What to work on: Which lines of the records contain the word "coreDark"? Show each of them.

Stored data entries:
/-- Translation, then the window, control-space and poison rules (R312 step 4). Poison at the home of a load or atomic is
met when the access is performed. -/
def State.checkPage (s : State) (ctx va size : Nat) (acc : Acc) (vector : Bool) : Checked :=
  let c := s.ctxOf ctx
  match s.translate (coreOfCtx ctx) c.tag va acc with
  | .wait => .wait
  | .bad cause lvl => .bad cause (accSyndrome cause acc size lvl)
  | .ok g e =>
    match s.gpaRefuses g size acc vector ctx c.tag c.level with
    | some cause => .bad cause (accSyndrome cause acc size 0)
    | none => .ok g e

/-- A whole access by R312 steps 1, 2 and 4. Step 3, alignment, is the caller's: `align` is the multiple that the VA must be
of. An access that spans two pages translates both first. -/
def State.checkAccess (s : State) (ctx va size align : Nat) (acc : Acc) (vector : Bool) : Checked :=
  if va / 2 ^ 60 ≠ 0 then .bad .vaRange acc.code
  else if va + size > 2 ^ 60 then .bad .vaWrap 0
  else if va % align ≠ 0 then .bad .misaligned (accSyndrome .misaligned acc size 0)
  else
    let first := min size (0x10000 - va % 0x10000)
    match s.checkPage ctx va first acc vector with
    | .ok g e =>
      if first = size then .ok g e
      else match s.checkPage ctx (va + first) (size - first) acc vector with
        | .ok _ _ => .ok g e
        | r => r
    | r => r

end Sys2Proof.Machine
end

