/-- The runs that a firing reads on a channel, with the value read at the homes: what it takes, and the machine after the comparison. -/
def State.pairRuns (s : State) (n ch src : Nat) (runs : List (Nat × Nat)) (v : Nat) : Nat × State :=
  if (s.mates n).isNone then (v, s)
  else
    let r := runs.foldl (fun (p : Nat × Nat × State) (g : Nat × Nat) =>
      let own := v / 2 ^ (8 * p.1) % 2 ^ (8 * g.2)
      if s.leavesTile src g.1 then
        let x := ((s.mateReads n ch).find? (fun e => e.1 = g.1 && e.2.1 = g.2)).elim own (fun e => e.2.2)
        (p.1 + g.2, p.2.1 + x * 2 ^ (8 * p.1), p.2.2.pairPost n ch (g.1, g.2, x))
      else (p.1 + g.2, p.2.1 + own * 2 ^ (8 * p.1), p.2.2)) (0, 0, s)
    (r.2.1, r.2.2)

/-- What the issuing firing reads of a run at once. -/
def State.ownView (s : State) (g n : Nat) : Nat :=
  if s.cx.pairFiring.isSome && s.leavesTile (tileOfCtx s.cur) g then s.pairView s.cx.firing 0 g n else s.viewLE g n

/-- The comparison of runs that the issuing firing has read. -/
def State.ownPosts (s : State) (runs : List (Nat × Nat)) : State :=
  if s.cx.pairFiring.isNone then s
  else (runs.filter (fun p => s.leavesTile (tileOfCtx s.cur) p.1)).foldl (fun s p => s.pairPost s.cx.firing 0 (p.1, p.2, s.ownView p.1 p.2)) s

/-- The line of a GPA of this device is poisoned (R125). -/
def State.poisoned (s : State) (g : Nat) : Bool := s.gpaLocal g && s.poison.contains (lineOf (gpaKey g))

/-- The cause of a detected error in the line of a GPA, by location: local store, slice, HBM or capacity tier (R247, R253). -/
def lineErrorCause (g : Nat) (slice : Bool) : Cause :=
  match gpaSpace g with
  | 0 => .ueLocal
  | 2 => if slice then .ueSlice else .ueCapacity
  | _ => if slice then .ueSlice else .ueHbm

/-- A run of bytes of this device touches a line. -/
def State.touches (s : State) (l g n : Nat) : Bool := s.gpaLocal g && lineOf (gpaKey g) ≤ l && l ≤ lineOf (gpaKey g + n - 1)

/-- The cause of a read that meets poison in runs of bytes: of the first detection, or of a line marked before (R125, R247). -/
def State.poisonCause (s : State) (runs : List (Nat × Nat)) : Cause :=
  match s.latent with
  | some (l, slice) => if runs.any (fun p => s.touches l p.1 p.2) then lineErrorCause (lineGpa l) slice else .linePoison
  | none => .linePoison

/-- Why a read at once does not give its value: a fault, or a wait without fault (R124). -/
abbrev ReadStop := Option (Cause × Nat)

/-- Read a run of bytes of the issuing context as a number: its address translated and checked as one access (R331, R339,
R343, R394). -/
def State.readNow (s : State) (va size align : Nat) : Except ReadStop Nat :=
  match s.checkAccess s.cur va size align .read true with
  | .bad c synd => .error (some (c, synd))
  | .wait => .error none
  | .ok g _ =>
    match s.readWay [(g, size)] with
    | .error e => .error (e.map (fun c => (c, accSyndrome c .read size 0)))
    | .ok _ =>
      if s.poisoned g then .error (some (s.poisonCause [(g, size)], accSyndrome .linePoison .read size 0))
      else .ok (s.ownView g size)

/-- The machine after that read has reached its home (R101, R113); a context that holds has made it before. -/
def State.afterRead (s : State) (va size : Nat) : State :=
  match s.checkAccess s.cur va size 1 .read true with
  | .ok g e => (if s.cx.hold.isSome || s.cx.reply.isSome then s else s.ownPosts [(g, size)]).noteReads (tileOfCtx s.cur) s.tag [(g, size)] (decide (e.kind ≠ 0))
  | _ => s

/-- Doublewords of a number, lowest first. -/
def doublewords (n v : Nat) : List Word := (List.range n).map (fun i => BitVec.ofNat 64 (v / 2 ^ (64 * i)))

/-- A descriptor of `n` doublewords at a VA that must be a multiple of 64 (R331, R339, R394). -/
def State.readDesc (s : State) (va n : Nat) : Except ReadStop (List Word) :=
  if va % 64 ≠ 0 then .error (some (.descAlign, 0))
  else match s.readNow va (8 * n) 1 with
    | .error e => .error e
    | .ok v => .ok (doublewords n v)

/-- Continue with what a read at once gives; else fault at the VA, or stall. -/
def State.reading {α : Type} (s : State) (va : Nat) (r : Except ReadStop α) (k : α → Out) : Out :=
  match r with
  | .error (some (c, synd)) => s.faultC c va synd
  | .error none => .next (s.stallOn 0)
  | .ok v => k v

/-- The access in flight with a number, and the machine without it. -/
def State.accOf (s : State) (id : Nat) : Option Access := List.find? (fun a => a.id = id) s.net
def State.dropAcc (s : State) (id : Nat) : State := { s with net := s.net.filter (fun a => a.id ≠ id) }

/-- Continue with a descriptor of `n` doublewords at a VA, and with the machine after its read. -/
def State.readingDesc (s : State) (va n : Nat) (k : State → List Word → Out) : Out :=
  s.reading va (s.readDesc va n) (k (s.afterRead va (8 * n)))

end Sys2Proof.Machine
end

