/-- A bounce that arises at a core sets out from its tile (R173). A reply or bounce that cannot go on is discarded, and counted at the core that sent it
(R167). Hardware messages have no sending core and do not bounce (R165); the bounce of a message from another device leaves for that device. -/
def State.bounceAt (s : State) (m : Msg) (cause core : Nat) : State :=
  if m.hw || m.srcCore ≥ 21600 then s
  else if m.vn = 1 then s.updCore m.srcCore (fun k => { k with rsplost := (k.rsplost + 1) % 65536 })
  else
    let k := s.senderCore m
    let b : Msg := { words := bounceWords m cause 1 false s.rtime, vn := 1, chan := 3, tag := m.tag, capLo := m.capLo,
                     core := k, srcCore := core, srcAct := m.srcAct, port := firstPort (capPorts m.scapLo), ofRequest := m.chan = 1, home := m.home,
                     router := if k = core then none else some (tileOfCore core), gen := s.loith.flips }
    ({ s with flying := s.flying ++ [b] } : State).countFabric (fieldOfTile (tileOfCore core)) 0x45 1

/-! ### Where a capability leads (R98, R171, R172) -/

/-- The core that a capability names, why it cannot be reached, a wait, or another device. -/
inductive Dest where
  | core (k : Nat)
  | other (dev : Nat)
  | refused (cause : Cause)
  | wait
  deriving DecidableEq, Repr

/-- A unit that no packet is sent to (R33, R38). -/
def State.coreDark (s : State) (k : Nat) : Bool :=
  s.unitStatus (tileOfCore k) (k % 2) = 2 || s.unitStatus (tileOfCore k) (k % 2) = 3 || s.tileDark (tileOfCore k)

/-- A tag is that of a member of a field's sharing group (R98). -/
def State.inGroup (s : State) (f tag : Nat) : Bool := (s.hubOf f).group.any (fun p => (s.partOf p).tag = tag)

/-- The first two checks of R172 for a capability, with the hold of its binding (R171). -/
def State.destOf (s : State) (lo : Word) : Dest :=
  if capDev lo ≠ s.loith.device then .other (capDev lo)
  else
    let e := s.cttEntry (capOwner lo) (capKind lo) (capIdx lo)
    match s.capCoreId lo with
    | none => .refused .destDark
    | some k =>
      if cttHold e then .wait
      else if s.coreDark k then .refused .destDark
      else
        let f := fieldOfTile (tileOfCore k)
        if (s.hubOf f).runTag = capOwner lo then .core k else if s.inGroup f (capOwner lo) then .wait else .refused .destOwner
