-- ==== Sys2Proof/Machine/Atlas.lean ====
section
/-! DEFINITION. The defect atlas, the rook and doubles: R30 to R34, R39, R42 to R47, R112, R422. The records of rim nodes stand with hub 0.
An event of the rook names its field in `arg.unit`. -/

namespace Sys2Proof.Machine

/-! ### Records (R30 to R32) -/

/-- The kind, identifier and full capability bits of a node of field f (R30 to R32). -/
def nodeShape (f n : Nat) : Nat × Nat × Nat :=
  let base := 256 + 1442 * f
  if n = 0 then (0x00, 0, 0)
  else if n < 49 then (0x0B, n - 1, 0)
  else if n < 57 then (0x0C, n - 49, 0)
  else if n < 129 then (0x0D, n - 57, 15)
  else if n < 145 then (0x0D, 256 + (n - 129), 15)
  else if n < 177 then (0x0D, 512 + (n - 145), 15)
  else if n < 209 then (0x0E, n - 177, 0)
  else if n < base then (0xFF, 0, 0)
  else if n = base then (0x01, f, 0)
  else if n = base + 1 then (0x02, f, 0)
  else
    let t := tileOfLocal f ((n - base - 2) / 12)
    let id := tileY t * 256 + tileX t
    match (n - base - 2) % 12 with
    | 0 => (0x03, id, 0)
    | 1 => (0x04, id, 0xFF)
    | 2 => (0x04, 65536 + id, 0xFF)
    | 3 => (0x05, id, goodMask (tileKind t))
    | 4 => (0x06, id, 0xFFF)
    | 5 => (0x07, id, 0)
    | 6 => (0x08, id, ((List.range 4).map (fun d => if linkThere t d then 2 ^ d else 0)).sum)
    | 11 => if tileKind t = 0 then (0x0A, 4 * 65536 + id, 8) else (0xFF, 0, 0)
    | k => if linkThere t (k - 7) then (0x09, (k - 7) * 65536 + id, 8) else (0xFF, 0, 0)

/-- A node's record: the one listed, or that of a node that nothing has happened to. -/
def State.atlasRec (s : State) (f n : Nat) : AtlasRec :=
  match (s.hubOf f).atlas.find? n with
  | some r => r
  | none =>
    let (k, id, caps) := nodeShape f n
    { kind := k, id := id, caps := caps, status := s.nodeStatus f n }

/-- The unit of a node: its tile and unit number, if it is a unit of a tile. -/
def unitOfNode (f n : Nat) : Option (Nat × Nat) :=
  let base := 256 + 1442 * f
  if n < base + 3 ∨ (n - base - 2) % 12 = 0 then none else some (tileOfLocal f ((n - base - 2) / 12), (n - base - 2) % 12 - 1)

/-- Write a record of a hub: its generation is that in force, and ATLCNT counts a change of status (R31, R34). -/
def State.putNode (s : State) (f n : Nat) (new : AtlasRec) : State :=
  let same := new.status = (s.atlasRec f n).status
  s.updHub f (fun h => { h with atlas := h.atlas.put n { new with gen := h.rgen }, atlcnt := if same then h.atlcnt else h.atlcnt + 1 })

/-- A node as the rook's list names it: a tile and a unit of it, unit 11 for the tile as a whole; any other node by its index, with unit 12. -/
def testedAs (f n : Nat) : Nat × Nat :=
  let base := 256 + 1442 * f
  if n < base + 2 ∨ base + 1442 ≤ n then (n, 12)
  else if (n - base - 2) % 12 = 0 then (tileOfLocal f ((n - base - 2) / 12), 11) else (unitOfNode f n).getD (n, 12)

/-- The node that the rook's list names. -/
def testedNode (t u : Nat) : Nat := if u = 12 then t else if u = 11 then nodeOfTile t else nodeOfUnit t u

/-- The platform has restored a retired node, and its test is still to come (R34). -/
def Hub.restored (h : Hub) (t u : Nat) : Bool := h.rookFirst.any (fun e => e.1 = t && e.2.1 = u && e.2.2.1 = 1)

/-- Change a record, and of a wafer or rim node the copies of both hubs that hold it (R30); `ATLAS_CHANGE` reports a change of status (R34). -/
def State.setNode (s : State) (f n : Nat) (g : AtlasRec → AtlasRec) : State :=
  let old := s.atlasRec f n
  let new := g old
  if new = old then s
  else
    let s1 := s.putNode f n new
    let s2 := if n < 256 then s1.putNode (if f = 0 then 89 else 0) n new else s1
    if new.status = old.status then s2 else s2.reportField f .atlasChange [n, old.status, new.status, s.rtime]

/-- A status with its source: 0 image seed, 1 rook, 2 runtime error, 3 platform, 4 doubles (R31). -/
def AtlasRec.withStatus (r : AtlasRec) (st src : Nat) : AtlasRec := { r with status := st, src := src }

/-- A runtime error takes a node dark; a retired one stays retired (R34). -/
def AtlasRec.darkened (r : AtlasRec) : AtlasRec := if r.status = 3 then r else r.withStatus 2 2

/-- The status that capability bits allow: dark with none left, degraded with some missing (R422). -/
def statusOfCaps (full caps : Nat) : Nat := if full ≠ 0 ∧ caps = 0 then 2 else if caps ≠ full then 1 else 0

/-- The result of a test (R34, R422): how often it failed in a row, 0 to 2, and the bits whose path failed twice. A node that failed as a
whole is dark. An untested node that passes, and a retired one that the platform has restored, regains every bit that did not fail; a restored one that fails, as a
whole or in every bit, stays retired. A status that the test changes has the source `src` (R31). -/
def State.testResult (s : State) (f n fails bits : Nat) (src : Nat := 1) (restored : Bool := false) : State :=
  let (_, _, full) := nodeShape f n
  s.setNode f n (fun r =>
    if r.status = 2 ∨ (r.status = 3 ∧ !restored) then r
    else if r.status = 3 ∧ ((fails ≥ 2 ∧ bits = 0) ∨ (full ≠ 0 ∧ full &&& bits = full)) then { r with test := s.rtime }
    else if fails ≥ 2 ∧ bits = 0 then { r.withStatus 2 src with test := s.rtime }
    else
      let had := if r.status ≥ 3 then full else r.caps
      let caps := had - (had &&& bits)
      let st := statusOfCaps full caps
      { r with caps := caps, status := st, src := if st = r.status then r.src else src, fails := if fails = 1 then min 255 (r.fails + 1) else r.fails,
               test := s.rtime })
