-- ==== Sys2Proof/Machine/VFunc.lean ====
section
/-! DEFINITION. Vector conversions, special functions, reductions and scans: R269, R273, R360 to R363. -/

namespace Sys2Proof.Machine

/-- Whether a conversion of R360 rounds, and so draws under SR. -/
def convertRounds (t d : BitVec 2) : Bool :=
  (t = 0 && d = 1) || (floatLane t && !floatLane d) || (t = 3 && floatLane d)

/-- One lane of R360: source type `t`, destination type `d`. With TR, a value that does not fit faults. -/
def convertLane (t d : BitVec 2) (tr : Bool) (rm : RoundMode) (a r : Nat) : Except Cause Nat :=
  if floatLane t then
    let x := (laneFmt t).decode a
    if floatLane d then .ok ((laneFmt d).round x rm r)
    else
      let w := laneBits d
      if tr && intOverflows x w rm r then .error .cvtOverflow else .ok (wrapInt w (roundInt x w rm r))
  else
    let v := sextNat (laneBits t) a
    if floatLane d then .ok ((laneFmt d).round (.ofInt v) rm r)
    else
      let w := laneBits d
      let c := min (2 ^ (w - 1) - 1) (max (-2 ^ (w - 1)) v)
      if tr && c ≠ v then .error .cvtOverflow else .ok (wrapInt w c)

/-- `vcvt` (R360): part j of the destination when it narrows, part j of the source when it widens. -/
def execVcvt (f : FmtAV) (s : State) : Out :=
  s.slotA (.vcvt f) fun s => s.vecIssue fun s =>
    let d : BitVec 2 := f.sub.extractLsb' 0 2
    let lt := lanesOf s.cx.long f.t
    let ld := lanesOf s.cx.long d
    let j := f.vb.toNat
    let rounds := convertRounds f.t d
    let rm := if rounds then s.roundMode f.mod else .rne
    let narrow := decide (ld ≥ lt)
    let on := fun i => s.laneOn f.me f.km ld i && (!narrow || (j * lt ≤ i && i < (j + 1) * lt))
    s.lanewise f.vd.toNat [f.va.toNat] d false (rm = .sr) on
      (fun i l r =>
        convertLane f.t d (f.sub.toNat ≥ 4) rm (laneAt (laneBits f.t) (l.getD 0 0) (if narrow then i - j * lt else j * ld + i)) r)

/-- The special functions of R269: the code, and whether the input is a domain case. -/
inductive SpecialFn where
  | exp2 | log2 | rcp | rsqrt | sqrt | tanh
  deriving DecidableEq, Repr

/-- A negative number or infinity, and not a zero: the domain cases of R269. -/
def belowZero (x : XNum) : Bool := x.sign && !x.isZero && !x.isNan

/-- One function of one number, rounded once (R269). -/
def specialValue (fn : SpecialFn) (F : FloatFmt) (rm : RoundMode) (x : XNum) : Nat :=
  match fn, x with
  | _, .nan => F.qnan
  | .exp2, .inf n => F.round (if n then .zero false else .inf false) rm
  | .exp2, .fin n m e => if m = 0 then F.round (.ofInt 1) rm else exp2Round F rm n m e
  | .log2, .inf n => if n then F.qnan else F.round (.inf false) rm
  | .log2, .fin n m e =>
    if m = 0 then F.round (.inf true) rm else if n then F.qnan else log2Round F rm m e
  | .rcp, .inf n => F.round (.zero n) rm
  | .rcp, .fin n m e => if m = 0 then F.round (.inf n) rm else F.round (divSticky n 1 0 m e) rm
  | .rsqrt, .inf n => if n then F.qnan else F.round (.zero false) rm
  | .rsqrt, .fin n m e =>
    if m = 0 then F.round (.inf n) rm
    else if n then F.qnan
    else
      let k := 300 + 2 * Nat.log2 m
      let odd := (e % 2).toNat
      let q := 2 ^ (2 * k) / (m * 2 ^ odd)
      let r := isqrt q
      let exact := decide (r * r * (m * 2 ^ odd) = 2 ^ (2 * k))
      F.round (.fin false (2 * r + natOfBool (!exact)) (-((e - odd) / 2) - k - 1)) rm
  | .sqrt, .inf n => if n then F.qnan else F.round (.inf false) rm
  | .sqrt, .fin n m e =>
    if m = 0 then F.round (.zero n) rm else if n then F.qnan else F.round (sqrtSticky m e) rm
  | .tanh, .inf n => F.round (.fin n 1 0) rm
  | .tanh, .fin n m e => if m = 0 then F.round (.zero n) rm else tanhRound F rm n m e

/-- Whether an input is a domain case of a function (R269). -/
def specialDomain (fn : SpecialFn) (x : XNum) : Bool :=
  match fn with
  | .log2 => belowZero x
  | .rsqrt => belowZero x
  | .sqrt => belowZero x
  | _ => false

/-- A special function on lanes (R361). -/
def State.vecSpecial (s : State) (f : FmtAV) (fn : SpecialFn) : Out :=
  s.vecIssue fun s =>
    let rm := s.roundMode f.mod
    if rm = .sr then s.faultA .rmUnsupported
    else
      let F := laneFmt f.t
      s.vecUnaryRaw f (fun a =>
        let x := F.decode a
        if f.sub = 1 && specialDomain fn x then .error .spfnDomain else .ok (specialValue fn F rm x))

/-- `vexp2`, `vlog2`, `vrcp`, `vrsqrt`, `vsqrt`, `vtanh` (R361). -/
def execVexp2 (f : FmtAV) (s : State) : Out := s.slotA (.vexp2 f) fun s => s.vecSpecial f .exp2
/-- `vlog2` (R361). -/
def execVlog2 (f : FmtAV) (s : State) : Out := s.slotA (.vlog2 f) fun s => s.vecSpecial f .log2
/-- `vrcp` (R361). -/
def execVrcp (f : FmtAV) (s : State) : Out := s.slotA (.vrcp f) fun s => s.vecSpecial f .rcp
/-- `vrsqrt` (R361). -/
def execVrsqrt (f : FmtAV) (s : State) : Out := s.slotA (.vrsqrt f) fun s => s.vecSpecial f .rsqrt
/-- `vsqrt` (R361). -/
def execVsqrt (f : FmtAV) (s : State) : Out := s.slotA (.vsqrt f) fun s => s.vecSpecial f .sqrt
/-- `vtanh` (R361). -/
def execVtanh (f : FmtAV) (s : State) : Out := s.slotA (.vtanh f) fun s => s.vecSpecial f .tanh

/-! ### Reductions and scans -/

/-- One combining step of R362 on codes: floats round to the lane format; integers are of width w and wrap. -/
def reduceStep (t : BitVec 2) (op : Nat) (rm : RoundMode) (w : Nat) (a b : Nat) : Nat :=
  if floatLane t then
    let F := laneFmt t
    let x := F.decode a
    let y := F.decode b
    match op with
    | 0 => F.round (XNum.add (rm = .rdn) x y) rm
    | 1 => F.round (XNum.minNum x y) .rne
    | _ => F.round (XNum.maxNum x y) .rne
  else match op with
    | 0 => (a + b) % 2 ^ w
    | 1 => if sextNat w a ≤ sextNat w b then a else b
    | 2 => if sextNat w a ≤ sextNat w b then b else a
    | 3 => min a b
    | 4 => max a b
    | 5 => a &&& b
    | 6 => a ||| b
    | _ => a ^^^ b

/-- One level of the pairwise tree of R273; a disabled value takes no part (R362). -/
def pairUp (op : Nat → Nat → Nat) : List (Option Nat) → List (Option Nat)
  | a :: b :: r =>
    (match a, b with
     | some x, some y => some (op x y)
     | some x, none => some x
     | none, y => y) :: pairUp op r
  | l => l

/-- The tree over at most 2^fuel lanes. -/
def pairTree (op : Nat → Nat → Nat) : Nat → List (Option Nat) → Option Nat
  | 0, l => (l.head?).join
  | n + 1, l => pairTree op n (pairUp op l)

/-- An integer lane extended to 64 bits for `vred` (R362). -/
def extendLane (t : BitVec 2) (op : Nat) (a : Nat) : Nat :=
  if floatLane t || op ≥ 3 then a else (sextWord (laneBits t) a).toNat

/-- `vred` (R362). -/
def execVred (f : FmtAVS) (s : State) : Out :=
  s.slotA (.vred f) fun s => s.vecIssue fun s =>
    let op := f.imm.toNat
    let rm := s.roundMode f.mod
    let b := laneBits f.t
    let n := lanesOf s.cx.long f.t
    if floatLane f.t && op = 0 && rm = .sr then s.faultA .rmUnsupported
    else s.withVecs true [f.va.toNat] [] fun vals =>
      let lanes := (List.range n).map (fun i =>
        if s.laneOn f.me f.km n i then some (extendLane f.t op (laneAt b (vals.getD 0 0) i)) else none)
      let v := (pairTree (reduceStep f.t op rm 64) 8 lanes).getD 0
      (s.popStreams [f.va.toNat]).result f.xd (BitVec.ofNat 64 v)

/-- The prefixes of a chain in ascending lane order (R363). -/
def scanLanes (op : Nat → Nat → Nat) (on : Nat → Bool) (a old : Nat → Nat) : List Nat → Option Nat → List Nat
  | [], _ => []
  | i :: is, p =>
    if on i then
      let q := match p with
        | none => a i
        | some x => op x (a i)
      q :: scanLanes op on a old is (some q)
    else old i :: scanLanes op on a old is p

/-- `vscan` (R363). -/
def execVscan (f : FmtAV) (s : State) : Out :=
  s.slotA (.vscan f) fun s => s.vecIssue fun s =>
    let op := f.sub.toNat
    let rm := s.roundMode f.mod
    let b := laneBits f.t
    let n := lanesOf s.cx.long f.t
    if floatLane f.t && op = 0 && rm = .sr then s.faultA .rmUnsupported
    else s.withVecs true [f.va.toNat] [f.vd.toNat] fun vals =>
      let ls := scanLanes (reduceStep f.t op rm b) (s.laneOn f.me f.km n) (laneAt b (vals.getD 0 0)) (laneAt b (s.ownVec f.vd.toNat)) (List.range n) none
      .next ((s.popStreams [f.va.toNat]).setVec f.vd.toNat (packLanes b ls)).fall

end Sys2Proof.Machine
end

Finished task:
def State.coreDark (s : State) (k : Nat) : Bool :=
      else if s.coreDark k then .refused .destDark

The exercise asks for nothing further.